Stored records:
-- ==== Sys2Proof/Machine/Step.lean ====
section
/-!
DEFINITION. One step of the machine: the next host action on the bus, a write to `CMD` running the command it encodes
(spec/00_scope.md R8).
-/
namespace Sys2Proof.Machine

/-- One step: the next host action, idle where there is none (R8, R252). -/
def step (s : State) : Host.Outcome State Fault Refusal := busStep exec s

/-- The command word whose `nbits` low bits are `w`'s, as the word the host writes to `CMD` next. -/
def State.withFetchWord (s : State) (nbits w : Nat) : State := withCommandWord (toWord (w % 2 ^ nbits)) s

end Sys2Proof.Machine
end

### What you are asked to do
All lines from the records above should be copied exactly.

### Answer to the exercise
-- ==== Sys2Proof/Machine/Step.lean ====
section
/-!
DEFINITION. One step of the machine: the next host action on the bus, a write to `CMD` running the command it encodes
(spec/00_scope.md R8).
-/
namespace Sys2Proof.Machine

/-- One step: the next host action, idle where there is none (R8, R252). -/
def step (s : State) : Host.Outcome State Fault Refusal := busStep exec s

/-- The command word whose `nbits` low bits are `w`'s, as the word the host writes to `CMD` next. -/
def State.withFetchWord (s : State) (nbits w : Nat) : State := withCommandWord (toWord (w % 2 ^ nbits)) s

end Sys2Proof.Machine
end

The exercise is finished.